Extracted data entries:
*** Block opens ***

/-! ## Decoding: words written out from the encodings of spec/30_encoding.md -/

/-- Bits 7 to 4 are RSV = 0, bits 3 to 0 are OP (R80, R81). -/
theorem test_decode_commands :
    decodeCommand 0b00000000 = .command .clear ∧ decodeCommand 0b00000001 = .command .count ∧
    decodeCommand 0b00000010 = .command .build ∧ decodeCommand 0b00000011 = .command .derive ∧
    decodeCommand 0b00000100 = .command .wrmagic ∧ decodeCommand 0b00000101 = .command .wrtree ∧
    decodeCommand 0b00000110 = .command .encode ∧ decodeCommand 0b00000111 = .command .close ∧
    decodeCommand 0b00001000 = .command .rewind ∧ decodeCommand 0b00001001 = .command .rdmagic ∧
    decodeCommand 0b00001010 = .command .rdtree ∧ decodeCommand 0b00001011 = .command .decode ∧
    decodeCommand 0b00001100 = .command .compress ∧
    decodeCommand 0b00001101 = .command .decompress := by decide

/-- R83. -/
theorem test_decode_reserved :
    decodeCommand 0b00001110 = .illegal .reservedOp ∧
    decodeCommand 0b00001111 = .illegal .reservedOp ∧
    decodeCommand 0b00010000 = .illegal .reservedBits ∧
    decodeCommand 0b10011111 = .illegal .reservedBits := by decide

/-- No word matches two rows. -/
theorem test_command_rows_disjoint :
    commandTable.Pairwise fun r u => (r.pat ^^^ u.pat) &&& (r.mask &&& u.mask) ≠ 0 := by decide

/-- R86: the token MAGIC is 32 bits, first bit most significant; fewer bits are E_FMT_MAGIC. -/
theorem test_decode_magic (rest : Bits) :
    decodeToken .magic (bitsOf 32 Config.magic.toNat ++ rest) = .token (.magic Config.magic) rest ∧
    decodeToken .magic (List.replicate 31 true) = .reject .fmtMagic := by
  constructor
  · rw [decodeToken, if_neg (by simp),
      fieldAt_bitsOf (v := Config.magic) (rest := rest) (by simp), if_pos rfl,
      List.drop_left' (bitsOf_length _ _)]
  · rw [decodeToken, if_pos (by simp)]

/-- R87, R88 (S2): 0 is an internal node, 1 100000000 the sentinel's leaf, 1 001000001 the leaf of
0x41; 1 100000001 is Symbol 257. -/
theorem test_decode_header_tokens :
    decodeToken .header (str "0 1001") = .token .hdrInternal (str "1001") ∧
    decodeToken .header (str "1 100000000 0") = .token (.hdrLeaf 256) [false] ∧
    decodeToken .header (str "1 001000001") = .token (.hdrLeaf 0x41) [] ∧
    decodeToken .header (str "1 100000001") = .reject .fmtHdrBad ∧
    decodeToken .header (str "1 10000000") = .reject .fmtHdrTrunc ∧
    decodeToken .header [] = .reject .fmtHdrTrunc := by decide

/-- R90: with the tree of V-B5, "10" is the code of 0x42, "0" that of 0x41; "1" is cut short. -/
theorem test_decode_codeword :
    decodeToken (.symbols treeB5) (str "10 11") = .token (.codeword 2 2) (str "11") ∧
    decodeToken (.symbols treeB5) (str "0") = .token (.codeword 1 0) [] ∧
    decodeToken (.symbols treeB5) (str "1") = .reject .fmtStream := by decide

/-- R89. -/
theorem test_decode_literal :
    decodeToken .plain (str "01000001 1") = .token (.literal8 0x41) [true] ∧
    decodeToken .plain (str "0100000") = .ended := by decide

theorem test_decodeTableWord :
    decodeTableWord 8 0x0D = some .decompress ∧ decodeTableWord 8 0x1D = none ∧
    decodeTableWord 10 0b1001000001 = some (.hdrLeaf 0x41) ∧
    decodeTableWord 16 0b1100000000 = some (.hdrLeaf 256) := by decide +kernel

/-- R84: a program's lines assemble to their words (P3's first three). -/
theorem test_assemble :
    assemble ["COUNT", "BUILD", "DERIVE"] = some [0x01, 0x02, 0x03] ∧ assemble ["NOP"] = none := by
  decide

/-! ## Streams (spec/20_memory.md) -/

/-- R58: the earlier bit of a byte is the more significant. -/
theorem test_byte_order :
    bytesIn [0x41, 0x80] = str "01000001 10000000" ∧
    bytesOfBits (str "01000001 0100") = [0x41] := by decide

/-! ## One step each, from the vectors of spec/95_test_vectors.md -/

/-- V-K7. -/
theorem test_clear_leaves_fault :
    let t := nextOf (exec .clear faulted)
    t.statusWord = 0 ∧ t.err.word = 0 ∧ t.root = 0 ∧ t.ncount = 0 := by decide +kernel

/-- V-F2. -/
theorem test_count_F2 :
    let t := nextOf (exec .count (start (bytesIn [0x41, 0x41, 0x42])))
    t.freq = freqF2 ∧ t.inPos = 24 ∧ t.statusWord = 0x04 := by decide +kernel

/-- V-F5: four leftover bits are consumed and not counted. -/
theorem test_count_F5 :
    let t := nextOf (exec .count (start (str "01000001 0100")))
    t.freq[0x41] = 1 ∧ t.freq[256] = 1 ∧ t.inPos = 12 := by decide +kernel

/-- V-B5, with the NODE inspection words. -/
theorem test_build_B5 :
    let t := nextOf (exec .build { State.reset with freqValid := true, freq := freqF2 })
    (t.node.toList.take 5).map (fun n => n.word.toNat) =
      [0x080000083, 0x040000085, 0x040000201, 0x080200400, 0x100300000] ∧
    t.root = 4 ∧ t.ncount = 5 ∧ t.statusWord = 0x0C := by decide +kernel

/-- V-B1: the twin sentinel. -/
theorem test_build_B1 :
    let t := nextOf (exec .build emptyCount)
    (t.node.toList.take 3).map (fun n => n.word.toNat) = [0x040000201, 0x000000201, 0x040100000] ∧
    t.root = 2 ∧ t.ncount = 3 := by decide +kernel

/-- V-D5, with the CODE inspection words. -/
theorem test_derive_D5 :
    let t := nextOf (exec .derive { full with codeValid := false, code := State.reset.code })
    t.code = codesD5 ∧ t.code[0x41].word = 0x3 ∧ t.code[0x42].word = 0x805 ∧
    t.code[256].word = 0xC05 := by decide +kernel
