-- ==== Sys2Proof/Machine/Annunciator.lean ====
section
/-! DEFINITION. The Annunciator (05): transitions, the unacknowledged list, group counts and first-up marks, operations, the shelf, silence and the horn. -/

namespace Sys2Proof.Machine

/-- The annunciation state of a point, or none where it has no record (R84). -/
def State.annState (s : State) (n : Nat) : Option AnnState := (s.ann.records.look n).map AnnRec.state

/-- Member states of the unacknowledged list (R92). -/
def AnnState.onList : AnnState → Bool
  | .new | .fleeting => true
  | .quiet | .standing | .returned | .shelved => false

/-! ## Group counts (R94) -/

/-- One member more in a state. -/
def GroupCounts.enter (c : GroupCounts) : AnnState → GroupCounts
  | .new | .fleeting => { c with unack := c.unack + 1 }
  | .standing => { c with standing := c.standing + 1 }
  | .returned => { c with returned := c.returned + 1 }
  | .shelved => { c with shelved := c.shelved + 1 }
  | .quiet => c

/-- One member fewer in a state. -/
def GroupCounts.exit (c : GroupCounts) : AnnState → GroupCounts
  | .new | .fleeting => { c with unack := c.unack - 1 }
  | .standing => { c with standing := c.standing - 1 }
  | .returned => { c with returned := c.returned - 1 }
  | .shelved => { c with shelved := c.shelved - 1 }
  | .quiet => c

/-- The summary lamp's pattern (R96). -/
def GroupCounts.summaryPattern (c : GroupCounts) : Pattern :=
  if 0 < c.unack then .fast
  else if 0 < c.standing then .steady
  else if 0 < c.returned then .slow
  else .off

/-- The stale lamp's pattern (R96). -/
def GroupCounts.stalePattern (c : GroupCounts) : Pattern :=
  if 0 < c.stale then .steady else .off

/-! ## Patterns handed (R88, R96) -/

/-- The alarm lamp's pattern for an annunciation state (R88). -/
def AnnState.alarmPattern (firstUp : Bool) : AnnState → Pattern
  | .new | .fleeting => if firstUp then .first else .fast
  | .standing => .steady
  | .returned => .slow
  | .quiet | .shelved => .off

/-- The alarm lamp of a point takes the pattern of its state, where the point holds one (R88). -/
def handAlarm (n : Nat) (s : State) : State :=
  match s.ann.records.look n, (s.entryOf n).bind Entry.alarmLamp with
  | some r, some lamp =>
    setPattern lamp (r.state.alarmPattern ((s.counts r.group).firstUp == some n)) s
  | _, _ => s

/-- The summary lamp of a group takes the pattern of its counts, where the group holds one (R96). -/
def handSummary (g : Nat) (s : State) : State :=
  match (s.settings g).summary.claimed with
  | some lamp => setPattern lamp (s.counts g).summaryPattern s
  | none => s

/-- The stale lamp of a group, likewise (R96). -/
def handStale (g : Nat) (s : State) : State :=
  match (s.settings g).staleLamp.claimed with
  | some lamp => setPattern lamp (s.counts g).stalePattern s
  | none => s

/-! ## The list, the first-up mark, the horn -/

/-- A point joins the end of the list (R92). It becomes first-up and raises the new indicator where its
group's unacknowledged count was 0 (R93, R97); the silence flag is cleared where the group is
horn-enabled (R106). The group's count is moved by `transition`. -/
def joinList (n g : Nat) (s : State) : State :=
  let rises := (s.counts g).unack == 0
  let s := s.setAnn { s.ann with
    unack := s.ann.unack ++ [n]
    silence := s.ann.silence && !(s.settings g).horn }
  let s := if rises then setCounts g { s.counts g with firstUp := some n } s else s
  if rises && (s.settings g).wake then
    s.setGen { s.gen with wakeRequests := s.gen.wakeRequests + 1 }
  else s

/-- A point leaves the list from wherever it stands; a mark it held becomes none (R92, R93). -/
def leaveList (n g : Nat) (s : State) : State :=
  let s := s.setAnn { s.ann with unack := s.ann.unack.filter (fun m => m != n) }
  if (s.counts g).firstUp = some n then setCounts g { s.counts g with firstUp := none } s else s

/-- How a transition between two annunciation states stands to the list (R86, R92). -/
def moveOnList (n g : Nat) (old new : AnnState) (s : State) : State :=
  match old.onList, new.onList with
  | true, false => leaveList n g s
  | false, true => joinList n g s
  | true, true | false, false => s

/-- A point with a record takes a new annunciation state: the list, the mark, the counts, the record and
the lamps follow (R86, R88, R92 to R94, R96). -/
def transition (n : Nat) (new : AnnState) (s : State) : State :=
  match s.ann.records.look n with
  | none => s
  | some r =>
    let s := moveOnList n r.group r.state new s
    let s := setCounts r.group (((s.counts r.group).exit r.state).enter new) s
    let s := s.setAnn { s.ann with records := s.ann.records.put n { r with state := new } }
    handSummary r.group (handAlarm n s)

/-- The class of a list member whose group is horn-enabled (R107). -/
def State.hornMember (s : State) (n : Nat) : Option Nat :=
  match s.ann.records.look n with
  | some r => if (s.settings r.group).horn then some r.cls else none
  | none => none

/-- The horn class: the lowest class among the horn-enabled members, none where the silence flag is
set, where there is no such member, or where it is 4 (R107). -/
def State.hornClassNow (s : State) : Option Nat :=
  if s.ann.silence then none
  else
    match (s.ann.unack.filterMap s.hornMember).min? with
    | some c => if c ≤ 3 then some c else none
    | none => none

/-- The horn class is decided afresh at the end of a step of the Annunciator (R107). -/
def decideHorn (s : State) : State := s.setAnn { s.ann with hornClass := s.hornClassNow }

/-! ## Alarm, stale and fresh reports (R62, R86, R87, R95) -/

/-- The alarm reports of the Point Evaluator (R62). -/
inductive Report where
  | none
  | onset (cause : Cause)
  | ret
  | momentary
  | causeChange (cause : Cause)
  deriving DecidableEq, Repr

/-- The new state and the event of a cell of R86's table; none for a cell marked no change or does not arise. -/
def Report.effect : Report → AnnState → Option (AnnState × EventKind × Nat)
  | .onset c, .quiet => some (.new, .raised, c.code)
  | .onset c, .fleeting => some (.new, .raised, c.code)
  | .onset c, .returned => some (.new, .raised, c.code)
  | .ret, .new => some (.fleeting, .returned, 0)
  | .ret, .standing => some (.returned, .returned, 0)
  | .momentary, .quiet => some (.fleeting, .raised, Cause.edge.code)
  | .momentary, .fleeting => some (.fleeting, .raised, Cause.edge.code)
  | .momentary, .returned => some (.fleeting, .raised, Cause.edge.code)
  | .causeChange c, .new => some (.new, .raised, c.code)
  | .causeChange c, .standing => some (.new, .raised, c.code)
  | _, _ => .none

/-- One alarm report taken as one step (R85, R86). A SHELVED point takes no transition (R87). -/
def takeReport (n : Nat) (rep : Report) (s : State) : State :=
  match (s.annState n).bind rep.effect with
  | some (new, kind, detail) => decideHorn (record kind .part n detail (transition n new s))
  | none => s

/-- A stale report raises the group's stale count (R95). -/
def staleReport (g : Nat) (s : State) : State :=
  handStale g (setCounts g { s.counts g with stale := (s.counts g).stale + 1 } s)

/-- A fresh report, or the removal of a stale point, lowers it (R95). -/
def freshReport (g : Nat) (s : State) : State :=
  handStale g (setCounts g { s.counts g with stale := (s.counts g).stale - 1 } s)

/-! ## A board second still due at the shelf (R104) -/

/-- A record of the shelf is about to expire. -/
def State.shelfExpiring (s : State) : Bool := s.ann.shelf.any (fun x => decide (x.seconds ≤ 1))

/-- A board second still due at the shelf, where no record is left that it makes expire, as an unshelve, a
reshelve or a removal came first: it only counts, at once (R104, R105; log 11). -/
def finishShelf (s : State) : State :=
  if s.ann.shelfDue && !s.shelfExpiring then
    s.setAnn { s.ann with
      shelf := s.ann.shelf.map (fun x => { x with seconds := x.seconds - 1 }), shelfDue := false }
  else s

/-! ## Join and removal (R44, R55, R84) -/

/-- An alarm-capable point joins its group in QUIET (R55, R84). -/
def annJoin (n : Nat) (e : Entry) (s : State) : State :=
  if e.alarmCapable then
    s.setAnn { s.ann with records := s.ann.records.put n ⟨.quiet, e.cls, e.group⟩ }
  else s

/-- The Annunciator's part of a removal (R44): list, mark, shelf and counts without events, the record
discarded, the summary lamp and the horn decided afresh; a board second due at the shelf follows where it then
only counts (log 11). -/
def annRemove (n : Nat) (s : State) : State :=
  match s.ann.records.look n with
  | none => s
  | some r =>
    let s := if r.state.onList then leaveList n r.group s else s
    let s := setCounts r.group ((s.counts r.group).exit r.state) s
    let s := s.setAnn { s.ann with
      records := s.ann.records.del n
      shelf := s.ann.shelf.filter (fun x => x.point != n) }
    decideHorn (finishShelf (handSummary r.group s))

/-! ## Acknowledge, clear, shelve, silence (R89, R90, R98 to R106) -/

/-- The condition of a point, as the Evaluator holds it (R62). -/
def State.isAbnormal (s : State) (n : Nat) : Bool :=
  match s.evaluator.values.look n with
  | some v => v.condition != .normal
  | none => false

/-- A point comes off the shelf (R104, R105): the record leaves and the state is chosen from the
condition, `abnormal` where it is abnormal and QUIET where it is normal. -/
def unshelve (n : Nat) (abnormal : AnnState) (detail : Nat) (origin : Origin) (s : State) : State :=
  let s := s.setAnn { s.ann with shelf := s.ann.shelf.filter (fun x => x.point != n) }
  record .unshelved origin n detail (transition n (if s.isAbnormal n then abnormal else .quiet) s)

/-- An acknowledge of one point (R89, R105). -/
def ackPoint (origin : Origin) (n : Nat) (s : State) : State :=
  match s.annState n with
  | some .new => record .acked origin n 0 (transition n .standing s)
  | some .fleeting => record .acked origin n 0 (transition n .returned s)
  | some .shelved => finishShelf (unshelve n .standing 1 origin s)
  | some .quiet | some .standing | some .returned | none => s

/-- A clear of one point (R90). -/
def clearPoint (origin : Origin) (n : Nat) (s : State) : State :=
  match s.annState n with
  | some .returned => record .cleared origin n 0 (transition n .quiet s)
  | some .new | some .fleeting | some .shelved | some .quiet | some .standing | none => s

/-- One step carried over a fixed list of points, in its order (R99, R100). -/
def overPoints (act : Nat → State → State) (points : List Nat) (s : State) : State :=
  points.foldl (fun s n => act n s) s

/-- The group of a point's annunciation record. -/
def State.groupOf (s : State) (n : Nat) : Option Nat := (s.ann.records.look n).map AnnRec.group

/-- The points in RETURNED, in ascending number (R100). -/
def State.returnedPoints (s : State) : List Nat :=
  (s.ann.records.filter (fun e => e.2.state == .returned)).map Prod.fst

/-- The checks of a point scope: installed, and alarm-capable (R98); none where both hold. -/
def State.pointRefusal (s : State) (n : Nat) : Option Nat :=
  if (s.point n).status ≠ .installed then some notInstalled
  else if (s.ann.records.look n).isNone then some noAlarm
  else none

/-- The checks of a shelve in their order (R98). -/
def State.shelveRefusal (s : State) (n : Nat) : Option Nat :=
  match s.pointRefusal n with
  | some reason => some reason
  | none =>
    if s.ann.shelveMinutes = 0 then some shelvingDisabled
    else if Config.shelfDepth ≤ s.ann.shelf.length ∧ ¬ s.ann.shelf.any (fun x => x.point == n) then
      some shelfFull
    else none

/-- The points an acknowledge acts on, in list order; a point scope names its point (R98, R99). -/
def State.ackTargets (s : State) : Scope → List Nat
  | .board => s.ann.unack
  | .group g => s.ann.unack.filter (fun n => s.groupOf n == some g)
  | .point n => [n]

/-- The points a clear acts on, in ascending number (R98, R100). -/
def State.clearTargets (s : State) : Scope → List Nat
  | .board => s.returnedPoints
  | .group g => s.returnedPoints.filter (fun n => s.groupOf n == some g)
  | .point n => [n]

/-- The refusal of a scope: only a point scope can be refused (R98). -/
def State.scopeRefusal (s : State) : Scope → Option Nat
  | .board | .group _ => none
  | .point n => s.pointRefusal n

/-- An acknowledge and its answer: none for accepted, else the reason (R98, R99). -/
def acknowledge (scope : Scope) (origin : Origin) (s : State) : State × Option Nat :=
  match s.scopeRefusal scope with
  | some reason => (s, some reason)
  | none => (decideHorn (overPoints (ackPoint origin) (s.ackTargets scope) s), none)

/-- A clear and its answer (R98, R100). -/
def clear (scope : Scope) (origin : Origin) (s : State) : State × Option Nat :=
  match s.scopeRefusal scope with
  | some reason => (s, some reason)
  | none => (decideHorn (overPoints (clearPoint origin) (s.clearTargets scope) s), none)

/-- A shelve that passes its checks: the record joins the end of the shelf with minutes × 60 seconds,
leaving its place where the point is already shelved, which is a reshelve (R103). -/
def shelveAccepted (n : Nat) (origin : Origin) (s : State) : State :=
  let m := s.ann.shelveMinutes
  let s := s.setAnn { s.ann with
    shelf := s.ann.shelf.filter (fun x => x.point != n) ++ [⟨n, m * 60⟩] }
  decideHorn (finishShelf (record .shelved origin n m (transition n .shelved s)))

/-- A shelve and its answer (R98, R103). -/
def shelve (n : Nat) (origin : Origin) (s : State) : State × Option Nat :=
  match s.shelveRefusal n with
  | some reason => (s, some reason)
  | none => (shelveAccepted n origin s, none)

/-- A silence, always accepted (R98, R106). -/
def silence (s : State) : State := decideHorn (s.setAnn { s.ann with silence := true })

/-! ## The board second at the shelf (R104) -/

/-- The shelf after every record has lost one second: the records that stay, and the points that expire, in shelf order. -/
def lowerShelf (l : List ShelfRec) : List ShelfRec × List Nat :=
  let lowered := l.map (fun x => { x with seconds := x.seconds - 1 })
  (lowered.filter (fun x => x.seconds != 0),
    (lowered.filter (fun x => x.seconds == 0)).map ShelfRec.point)

/-- The board second's one step at the shelf (R104). -/
def shelfSecond (s : State) : State :=
  let l := lowerShelf s.ann.shelf
  let s := s.setAnn { s.ann with shelf := l.1, shelfDue := false }
  decideHorn (overPoints (fun n => unshelve n .new 0 .part) l.2 s)

end Sys2Proof.Machine
end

*** Block closes ***

This exercise asks for an exact repeat of the lines from the one holding "let lowered := l.map" through the end of the data above.

  let lowered := l.map (fun x => { x with seconds := x.seconds - 1 })
  (lowered.filter (fun x => x.seconds != 0),
    (lowered.filter (fun x => x.seconds == 0)).map ShelfRec.point)

/-- The board second's one step at the shelf (R104). -/
def shelfSecond (s : State) : State :=
  let l := lowerShelf s.ann.shelf
  let s := s.setAnn { s.ann with shelf := l.1, shelfDue := false }
  decideHorn (overPoints (fun n => unshelve n .new 0 .part) l.2 s)

end Sys2Proof.Machine
end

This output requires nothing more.